I have done something similar. But it's not possible with match, but only with one group pipeline. The trick is do use multi key with correct sorting:
{ user_id: 1, address: "xyz", date_sent: ISODate("2013-03-14T01:00:00+01:00"), message: "test" }, { user_id: 1, address: "xyz2", date_sent: ISODate("2013-03-14T01:00:00+01:00"), message: "test" }
if i wan't to group on user_id & address and i wan't the message with the latest date we need to create a key like this:
{ user_id:1, address:1, date_sent:-1 }
then you are able to perform aggregate without sort, which is much faster and will work on shards with replicas. if you don't have a key with correct sort order you can add a sort pipeline, but then you can't use it with shards, because all that is transferred to mongos and grouping is done their (also will get memory limit problems)

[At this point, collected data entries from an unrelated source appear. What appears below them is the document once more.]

-- ==== Sys2Proof/Laws/PerInstr.lean ====
section
/-! SUPPORT. What holds of each command as a term: no word of the table's bits spells it, for no row has any, and it is well
formed unless it is one of those that carry a frame or lanes of limited size (spec/03 R61, spec/04 R87, spec/13 R335, spec/14
R370). -/

namespace Sys2Proof.Laws.Spelling
open Sys2Proof

/-- A command that carries a frame or lanes of limited size. -/
def limited (i : Instr) : Bool :=
  match i with
  | .hspWrite _ | .hspRead _ | .portFrameComplete _ _ _ _ _ _ | .enum _ _ | .enumDone _ _ | .enumEnd _ | .enumFail _ _
  | .lost _ _ | .renum _ | .bitstream _ _ | .notify _ _ | .rq _ | .rsp _ _ | .timeFrameReceive _
  | .logFrameReceive _ _ | .unknownCtrlFrame _ _ | .alarmFrameReceive _ _ | .dataFrameReceive _ _
  | .bridgeFrameReceive _ _ | .radioFrameReceived _ | .joinReceived _ => true
  | _ => false

/-- No word spells the command, and only a limited one can be ill formed. -/
def Statement (i : Instr) : Prop := (∀ nbits w, decodeTableWord nbits w ≠ some i) ∧ (limited i = false → i.wf = true)

/-- No word spells any command. -/
theorem no_word (i : Instr) (nbits w : Nat) : decodeTableWord nbits w ≠ some i := fun h => nomatch h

db.user_messages.aggregate(
{ $match: { user_id:1 } },
{ $group: {
_id: "$address",
count: { $sum : 1 },
date_sent: { $max : "$date_sent" },
message: { $first : "$message" },
} }
);
It's not documented that it should work like this - but it does. We use it on production system.

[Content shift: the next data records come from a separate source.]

/-- Rails at their reset level, release, nRST and the oscillator of the kettle. A core rail at its reset level, or nRST
low, is a POR with its cause; a bank at its reset level holds its ports and controllers in PORT reset until it is
released with its class detected anew (log entry 127, DEDUCED); a partition rail puts the partition into MPOR; ACLK
shows its start; a factory change moves the life-cycle state only along the arcs of the rules, to SERVICE with MLID_OPEN
high. (R492, R494, R501, R430, R428, R460, R461, R17) -/
def Obligations.RailsAndReset : Prop :=
    -- RAIL_RESET_LEVEL of VIN, VDDC, VDDA or VDDK: POR
    (∀ (s : State) (rail : Fin 12),
      s.hub.railWatched s.fixed rail = true → (rail.val = 0 ∨ rail.val = 1 ∨ rail.val = 8 ∨ rail.val = 9) → ∃ t,
        exec (.railResetLevel rail) s = .next t ∧
        (t.hub.rd fClkSupCauseCause = (if rail.val = 0 then 2 else if rail.val = 1 then 3 else if rail.val = 8 then 4 else 0)) ∧
        t.hub.cells = [] ∧ t.hub.q = [] ∧ t.hub.sp = [] ∧ t.hub.clk = default ∧
        t.hub.is fLdrStatusConfigured = false ∧ t.hub.rd fGlbStatusRun = 0 ∧ t.met = s.met ∧ t.pending = s.pending) ∧
    -- RAIL_RESET_LEVEL of a bank or VDDL: its units are held
    (∀ (s : State) (rail : Fin 12),
      s.hub.railWatched s.fixed rail = true → 2 ≤ rail.val → rail.val ≤ 7 → ∃ t,
        exec (.railResetLevel rail) s = .next t ∧ (t.hub.dip rail).atReset = true ∧ t.hub.railHeld rail = true ∧
        (3 ≤ rail.val → rail.val ≤ 5 → ∀ i : Fin 8, (t.hub.port (8 * (rail.val - 3) + i)).fifo = []) ∧
        (rail.val = 6 → ∀ i : Fin 8, (NMap.get t.hub.tw i).kind = 0) ∧
        (rail.val = 7 → ∀ p, p < s.fixed.variant.linkCount → t.hub.rd (fCasPStatusState p) = 0) ∧
        t.hub.cells = s.hub.cells ∧ t.met = s.met) ∧
    -- RAIL_RESET_LEVEL of a rail of the partition: MPOR begins, its FeRAM stays
    (∀ (s : State) (rail : Fin 12),
      s.hub.railWatched s.fixed rail = true → 10 ≤ rail.val → ∃ t,
        exec (.railResetLevel rail) s = .next t ∧ t.met.up = false ∧ t.met.log = s.met.log ∧ t.met.phase = 0 ∧
        t.hub.is fHltLcValid = false ∧ t.hub.cells = s.hub.cells) ∧
    -- RAIL_RELEASE of a rail that was held
    (∀ (s : State) (rail : Fin 12) (hi : Bool),
      s.hub.railHeld rail = true → ∃ t,
        exec (.railRelease rail hi) s = .next t ∧ t.hub.railHeld rail = false ∧
        (2 ≤ rail.val → rail.val ≤ 6 → t.hub.rd fClkSupBankBank / 2 ^ (rail.val - 2) % 2 = b2n hi) ∧
        (∀ a, a ≠ 0x30 ∧ a ≠ rClkSupNow ∧ a ≠ rClkSupBank → t.hub.reg a = s.hub.reg a)) ∧
    -- RAIL_RELEASE of a rail that is not held
    (∀ (s : State) (rail : Fin 12) (hi : Bool),
      s.hub.railHeld rail = false → ∃ t,
        exec (.railRelease rail hi) s = .next t ∧ t.hub.sup = s.hub.sup ∧ t.met = s.met ∧
        (∀ a, a ≠ 0x30 → t.hub.reg a = s.hub.reg a)) ∧
    -- NRST_LOW
    (∀ (s : State),
      ∃ t,
        exec .nrstLow s = .next t ∧ t.hub.rd fClkSupCauseCause = 1 ∧ t.hub.cells = [] ∧ t.hub.q = [] ∧
        t.hub.clk = default ∧ t.hub.is fLdrStatusConfigured = false ∧ t.hub.rd fGlbStatusRun = 0 ∧ t.met = s.met) ∧
    -- ACLK_START
    (∀ (s : State),
      ∃ t,
        exec .aclkStart s = .next t ∧ t.hub.is fClkStatusAclkOk = true ∧
        (∀ a, a ≠ 0x30 ∧ a ≠ rClkStatus → t.hub.reg a = s.hub.reg a)) ∧
    -- LIFE_CYCLE_FACTORY_CHANGE of a part with a partition, but for the arc to SERVICE
    (∀ (s : State) (state : Fin 8),
      s.fixed.variant.hasMet = true → s.met.up = true → lcFactory (s.met.rd fMetLidState) state = true →
      state.val ≠ 3 → ∃ t,
        exec (.lifeCycleFactoryChange state) s = .next t ∧ t.met.rd fMetLidState = state ∧
        t.hub.rd fHltLcState = state ∧ t.hub.rd fGlbStatusLc = state ∧ t.hub.is fHltLcValid = true ∧
        t.met.cells = s.met.cells ∧ t.hub.cells = s.hub.cells) ∧
    -- LIFE_CYCLE_FACTORY_CHANGE from OPEN to SERVICE, MLID_OPEN high: the configuration goes
    (∀ (s : State) (state : Fin 8),
      s.fixed.variant.hasMet = true → s.met.up = true → s.met.rd fMetLidState = 1 → s.met.is fMetLidMlid = true →
      state.val = 3 → ∃ t,
        exec (.lifeCycleFactoryChange state) s = .next t ∧ t.met.rd fMetLidState = 3 ∧ t.met.cells = [] ∧
        t.met.outcome = 0 ∧ t.met.is fMetStatusUnconf = true ∧ t.hub.rd fHltLcState = 3) ∧
    -- LIFE_CYCLE_FACTORY_CHANGE outside the arcs, to SERVICE with MLID_OPEN low, or in MPOR: nothing
    (∀ (s : State) (state : Fin 8),
      ((s.fixed.variant.hasMet = true ∧ (s.met.up = false ∨ lcFactory (s.met.rd fMetLidState) state = false ∨ (state.val = 3 ∧ s.met.is fMetLidMlid = false))) ∨ (s.fixed.variant.hasMet = false ∧ (lcFactory s.hub.hlt.factory state = false ∨ state.val = 4))) →
      ∃ t,
        exec (.lifeCycleFactoryChange state) s = .next t ∧ t.met = s.met ∧ t.hub.hlt = s.hub.hlt ∧
        (∀ a, a ≠ 0x30 → t.hub.reg a = s.hub.reg a)) ∧
    -- LIFE_CYCLE_FACTORY_CHANGE of a DX-192U
    (∀ (s : State) (state : Fin 8),
      s.fixed.variant.hasMet = false → lcFactory s.hub.hlt.factory state = true → state.val ≠ 4 → ∃ t,
        exec (.lifeCycleFactoryChange state) s = .next t ∧ t.hub.hlt.factory = state ∧ t.hub.lcState = state ∧
        t.hub.rd fGlbStatusLc = state ∧ t.met = s.met)

/-- Sleep, the wake receiver and the wake. A sleep with a reason against it is refused with the first reason; else every
clock but ACLK stops and the hub keeps only what the kettle retains; a telegram for this hub is counted and acts by its
command, any other is nothing; the timer and the telegrams ask a sleeping hub to wake; the wake records its source,
advances every timebase by the cycles asleep and starts the clocks. (R502, R503, R504, R323, R387, R388, R77, R71) -/
def Obligations.SleepAndWake : Prop :=
    -- SLEEP_REQUEST that is refused
    (∀ (s : State),
      s.hub.asleep = false → s.hub.sleepReason s.met ≠ 0 → ∃ t,
        exec .sleepRequest s = .next t ∧ t.hub.is fClkSleepRefused = true ∧
        t.hub.rd fClkSleepReason = s.hub.sleepReason s.met ∧ t.hub.asleep = false ∧
        (∀ a, a ≠ 0x30 ∧ a ≠ rClkSleep → t.hub.reg a = s.hub.reg a)) ∧
    -- SLEEP_REQUEST that is granted: the kettle keeps timebases, the timer's actions and their registers
    (∀ (s : State),
      s.hub.asleep = false → s.hub.sleepReason s.met = 0 → NMap.wf s.hub.regs resetWord = true →
      NMap.wf s.hub.tb (fun _ => default) = true → ∃ t,
        exec .sleepRequest s = .next t ∧ t.hub.asleep = true ∧ t.hub.rd fGlbStatusRun = 0 ∧
        (∀ a, sleepReg a = true → t.hub.reg a = s.hub.reg a) ∧
        (∀ k, (NMap.get t.hub.tb k).val = (NMap.get s.hub.tb k).val) ∧ t.hub.kt = s.hub.kt ∧ t.hub.cells = [] ∧
        t.hub.q = [] ∧ t.hub.stock = [] ∧ t.hub.clk = default ∧
        t.hub.is fClkStatusTimeLock = false ∧ t.hub.is fClkStatusFabLock = false ∧ t.hub.is fClkStatusRefclkOk = false ∧
        t.met = s.met) ∧
    -- SLEEP_REQUEST while the hub sleeps
    (∀ (s : State),
      s.hub.asleep = true → ∃ t,
        exec .sleepRequest s = .next t ∧ t.hub.sup = s.hub.sup ∧ t.met = s.met ∧
        (∀ a, a ≠ 0x30 → t.hub.reg a = s.hub.reg a)) ∧
    -- KT_WAKE_TIMER while the hub sleeps and an enabled action wakes
    (∀ (s : State),
      s.hub.asleep = true → s.hub.sup.wake = 0 →
      (List.range 256).any (fun a => s.hub.is (fTmKtCtlEnable a) && s.hub.is (fTmKtCtlWake a)) = true → ∃ t,
        exec .ktWakeTimer s = .next t ∧ t.hub.sup.wake = 4 ∧ (∀ a, a ≠ 0x30 → t.hub.reg a = s.hub.reg a)) ∧
    -- KT_WAKE_TIMER while the hub is awake, when a wake is under way, or with no action that wakes
    (∀ (s : State),
      (s.hub.asleep = false ∨ s.hub.sup.wake ≠ 0 ∨ (List.range 256).any (fun a => s.hub.is (fTmKtCtlEnable a) && s.hub.is (fTmKtCtlWake a)) = false) →
      ∃ t,
        exec .ktWakeTimer s = .next t ∧ t.hub.sup = s.hub.sup ∧ t.met = s.met ∧
        (∀ a, a ≠ 0x30 → t.hub.reg a = s.hub.reg a)) ∧
    -- WAKE_CMD_HUB for this hub
    (∀ (s : State) (addr : BitVec 16),
      s.hub.wakeMine s.fixed addr = true → ∃ t,
        exec (.wakeCmdHub addr) s = .next t ∧ t.hub.is fRadStatusWakeHit = true ∧
        t.hub.rd fRadWakeCntHits = satTo 16 (s.hub.rd fRadWakeCntHits + 1) ∧
        (s.hub.asleep = true → s.hub.sup.wake = 0 → t.hub.sup.wake = 3) ∧
        (s.hub.asleep = false → t.hub.sup = s.hub.sup) ∧ t.hub.asleep = s.hub.asleep) ∧
    -- WAKE_CMD_HOST: bit 2 of the pending wakes
    (∀ (s : State) (addr : BitVec 16),
      s.hub.wakeMine s.fixed addr = true → ∃ t,
        exec (.wakeCmdHost addr) s = .next t ∧ t.hub.is fRadStatusWakeHit = true ∧
        t.hub.rd fRadWakeCntHits = satTo 16 (s.hub.rd fRadWakeCntHits + 1) ∧
        (t.hub.rd fGlbWakePend).testBit 2 = true ∧ t.hub.sup = s.hub.sup) ∧
    -- WAKE_CMD_BOTH
    (∀ (s : State) (addr : BitVec 16),
      s.hub.wakeMine s.fixed addr = true → ∃ t,
        exec (.wakeCmdBoth addr) s = .next t ∧ (t.hub.rd fGlbWakePend).testBit 2 = true ∧
        t.hub.rd fRadWakeCntHits = satTo 16 (s.hub.rd fRadWakeCntHits + 1) ∧
        (s.hub.asleep = true → s.hub.sup.wake = 0 → t.hub.sup.wake = 3)) ∧
    -- WAKE_CMD_OTHER: counted
    (∀ (s : State) (addr : BitVec 16),
      s.hub.wakeMine s.fixed addr = true → ∃ t,
        exec (.wakeCmdOther addr) s = .next t ∧
        t.hub.rd fRadWakeCntCmdBad = satTo 8 (s.hub.rd fRadWakeCntCmdBad + 1) ∧
        t.hub.rd fRadWakeCntHits = satTo 16 (s.hub.rd fRadWakeCntHits + 1) ∧ t.hub.sup = s.hub.sup) ∧
    -- WAKE_CMD_HUB, _HOST, _BOTH and _OTHER to another address, or while the receiver is off: nothing
    (∀ (s : State) (addr : BitVec 16),
      s.hub.wakeMine s.fixed addr = false → ∃ t,
        exec (.wakeCmdHub addr) s = .next t ∧ exec (.wakeCmdHost addr) s = .next t ∧
        exec (.wakeCmdBoth addr) s = .next t ∧ exec (.wakeCmdOther addr) s = .next t ∧ t.hub.sup = s.hub.sup ∧
        t.met = s.met ∧ (∀ a, a ≠ 0x30 → t.hub.reg a = s.hub.reg a)) ∧
    -- WAKE_TELEGRAM_BAD while the receiver is enabled
    (∀ (s : State),
      s.fixed.variant.hasRad = true → s.hub.is fRadWakeEn = true → ∃ t,
        exec .wakeTelegramBad s = .next t ∧ t.hub.rd fRadWakeCntCrcBad = satTo 8 (s.hub.rd fRadWakeCntCrcBad + 1) ∧
        (∀ a, a ≠ 0x30 ∧ a ≠ rRadWakeCnt → t.hub.reg a = s.hub.reg a)) ∧
    -- WAKE_TELEGRAM_BAD while the receiver is off, or absent
    (∀ (s : State),
      (s.fixed.variant.hasRad = false ∨ s.hub.is fRadWakeEn = false) → ∃ t,
        exec .wakeTelegramBad s = .next t ∧ t.hub.sup = s.hub.sup ∧ t.met = s.met ∧
        (∀ a, a ≠ 0x30 → t.hub.reg a = s.hub.reg a)) ∧
    -- KETTLE_WAKE by the source that asked, or by the one named when none did
    (∀ (s : State) (src : Fin 16) (ticks : Nat),
      s.hub.asleep = true → s.hub.sup.wake ≤ 4 → (s.hub.sup.wake ≠ 0 ∨ (1 ≤ src.val ∧ src.val ≤ 4)) → ∃ t,
        exec (.kettleWake src ticks) s = .next t ∧ t.hub.asleep = false ∧
        t.hub.rd fClkSleepSrc = (if s.hub.sup.wake = 0 then src.val else s.hub.sup.wake) ∧
        t.hub.rd fGlbStatusRun = 5 ∧
        (∀ k : Fin 17, t.hub.tbVal k = (s.hub.tbVal k + ticks * 1000000000 * 2 ^ 33 * s.hub.tbIncr k / 0x0140000000) % tbWrap) ∧
        t.hub.kt = s.hub.kt ∧ (s.hub.clk.step = 0 → t.hub.clk.step = 1) ∧ t.met = s.met) ∧
    -- KETTLE_WAKE of a hub that is awake, or by no source
    (∀ (s : State) (src : Fin 16) (ticks : Nat),
      (s.hub.asleep = false ∨ (s.hub.sup.wake = 0 ∧ (src.val = 0 ∨ 4 < src.val)) ∨ 4 < s.hub.sup.wake) → ∃ t,
        exec (.kettleWake src ticks) s = .next t ∧ t.hub.sup = s.hub.sup ∧ t.met = s.met ∧ t.hub.tb = s.hub.tb ∧
        (∀ a, a ≠ 0x30 → t.hub.reg a = s.hub.reg a))

/-- A step runs the command that waits longest. A step with a command at the front of the queue is exec of that command
on the state with the queue's rest (the queue is the model's, log entry 1). (95_what_each_step_holds.md) -/
def Obligations.StepRunsCommand : Prop :=
  ∀ (c : Instr) (s : State) (rest : List Instr), step { s with pending := c :: rest } = exec c { s with pending := rest }

/-- A step without a command is one TCLK cycle. With no command waiting a step lets one TCLK cycle pass, which is the
model's choice (log entry 1): with the gates open and the hub awake the cycle counter and the timebases advance, else
they stand, and nothing else changes. (R307, R311) -/
def Obligations.IdleCycle : Prop :=
  (∀ s : State, s.pending = [] →
      ∃ t, step s = .next t ∧ t.fixed = s.fixed ∧ t.met = s.met ∧ t.pending = [] ∧
        t.hub = { s.hub with regs := t.hub.regs, cyc := t.hub.cyc, tb := t.hub.tb, tbMet := t.hub.tbMet } ∧
        (∀ a, a ≠ 0x30 → t.hub.reg a = s.hub.reg a) ∧
        (s.hub.clk.gates = true → s.hub.asleep = false → t.hub.cyc = s.hub.cyc + 1 ∧ ∀ n, n < 17 → t.hub.tbVal n = s.hub.tbNext n) ∧
        (s.hub.clk.gates = false ∨ s.hub.asleep = true → t.hub.cyc = s.hub.cyc ∧ t.hub.tb = s.hub.tb ∧ t.hub.tbMet = s.hub.tbMet))

/-- Every command goes on. Every command answers a next state from every state, and leaves what manufacture fixed and
the other waiting commands as they are. (R11, R447, 95_what_each_step_holds.md) -/
def Obligations.EveryCommandCompletes : Prop :=
  ∀ (c : Instr) (s : State), ∃ t, exec c s = .next t ∧ t.fixed = s.fixed ∧ t.pending = s.pending

/-- What power-on reset leaves. After power-on reset no command waits, `glb.status.run` reads 0, nothing is loaded, no
clock gate is open, every timebase is zero and counts at the nominal 1.25 ns, no cell is away from its default, and
every register but `glb.status` and `hlt.lc`, which show the life-cycle state the lid keeps (log entry 84), reads its
reset value. (R10, R307, R309, R310) -/
def Obligations.ResetValues : Prop :=
  State.reset.pending = [] ∧ State.reset.hub.rd fGlbStatusRun = 0 ∧ State.reset.hub.is fLdrStatusConfigured = false ∧
      State.reset.hub.clk.gates = false ∧ State.reset.hub.cells = [] ∧ State.reset.hub.cyc = 0 ∧ State.reset.hub.asleep = false ∧
      (∀ n, n < 18 → State.reset.hub.tbVal n = 0 ∧ State.reset.hub.tbIncr n = 0x0140000000) ∧
      State.reset.hub.rd fGlbStatusDevnum = 0 ∧ State.reset.hub.q = [] ∧ State.reset.hub.flt.recs = [] ∧
      (∀ a, a ≠ 0x4 ∧ a ≠ 0x1F0000 → State.reset.hub.reg a = resetWord a)

/-- The partition's invariant holds after reset. After power-on reset the partition's tables are canonical, every stored
record has sixteen words, fewer than five seam entries are held and an unconfigured partition holds no cell. (R413,
R415, R429) -/
def Obligations.ResetInvariant : Prop :=
  Met.inv State.reset.met

/-- Every step keeps the partition's invariant. If the partition's tables are canonical, every stored evidence record
has sixteen words, fewer than five seam entries are held, the rotation phase, the outcome, the calibrated channel and
the next channel are legal and an unconfigured partition holds no cell, then the same is so after any step, whatever
command it runs. (R401, R403, R405, R413, R415, R416, R429) -/
def Obligations.PartitionInvariant : Prop :=
  ∀ s t : State, Met.inv s.met → step s = .next t → Met.inv t.met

I'd use another collection to 'create' the search results on the fly - as new posts are posted - by upserting a document in this new collection every time a new blog post is posted.
Every new combination of author/tags is added as a new document in this collection, whereas a new post with an existing combination just updates an existing document with the content (or object ID reference) of the new blog post.
Example:
db.searchResult.update(
... {'author_id':'50ad8d451d41c8fc58000099', 'tag_doc.tags': ["TAG-1", "TAG-2" ]},
... { $set: { 'Referenceid':ObjectId("5152bc79e8bf3bc79a5a1dd8")}}, // or embed your blog post here
... {upsert:true}
)
Hmmm, there is no good way of doing this optimally in such a manner that you only need to pick out the latest of each author, instead you will need to pick out all documents, sorted, and then group on author:
db.posts.aggregate([
{$sort: {created_at:-1}},
{$group: {_id: '$author_id', tags: {$first: '$tag_doc.tags'}}},
{$unwind: '$tags'},
{$group: {_id: {author: '$_id', tag: '$tags'}}}
]);
As you said this is not optimal however, it is all I have come up with.
If I am honest, if you need to perform this query often it might actually be better to pre-aggregate another collection that already contains the information you need in the form of:
{
_id: {},
author: {},
tag: 'something',
created_at: ISODate(),
post_id: {}
}
And each time you create a new post you seek out all documents in this unqiue collection which fullfill a $in query of what you need and then update/upsert created_at and post_id to that collection. This would be more optimal.
Here you go:
db.logs.aggregate(
{"$sort" : { "uploaded_at" : -1 } },
{"$match" : { ... } },
{"$unwind" : "$tag_doc.group_x" },
{"$group" : { "_id" : { "case" :'$case_id', tag:'$tag_doc.group_x'},
"latest" : { "$first" : "$uploaded_at"},
"Name" : { "$first" : "$Name" },
"tag_doc" : { "$first" : "$tag_doc"}
}
}
);
You want to avoid $max when you can $sort and take $first especially if you have an index on uploaded_at which would allow you to avoid any in memory sorts and reduce the pipeline processing costs significantly. Obviously if you have other "data" fields you would add them along with (or instead of) "Name" and "tag_doc".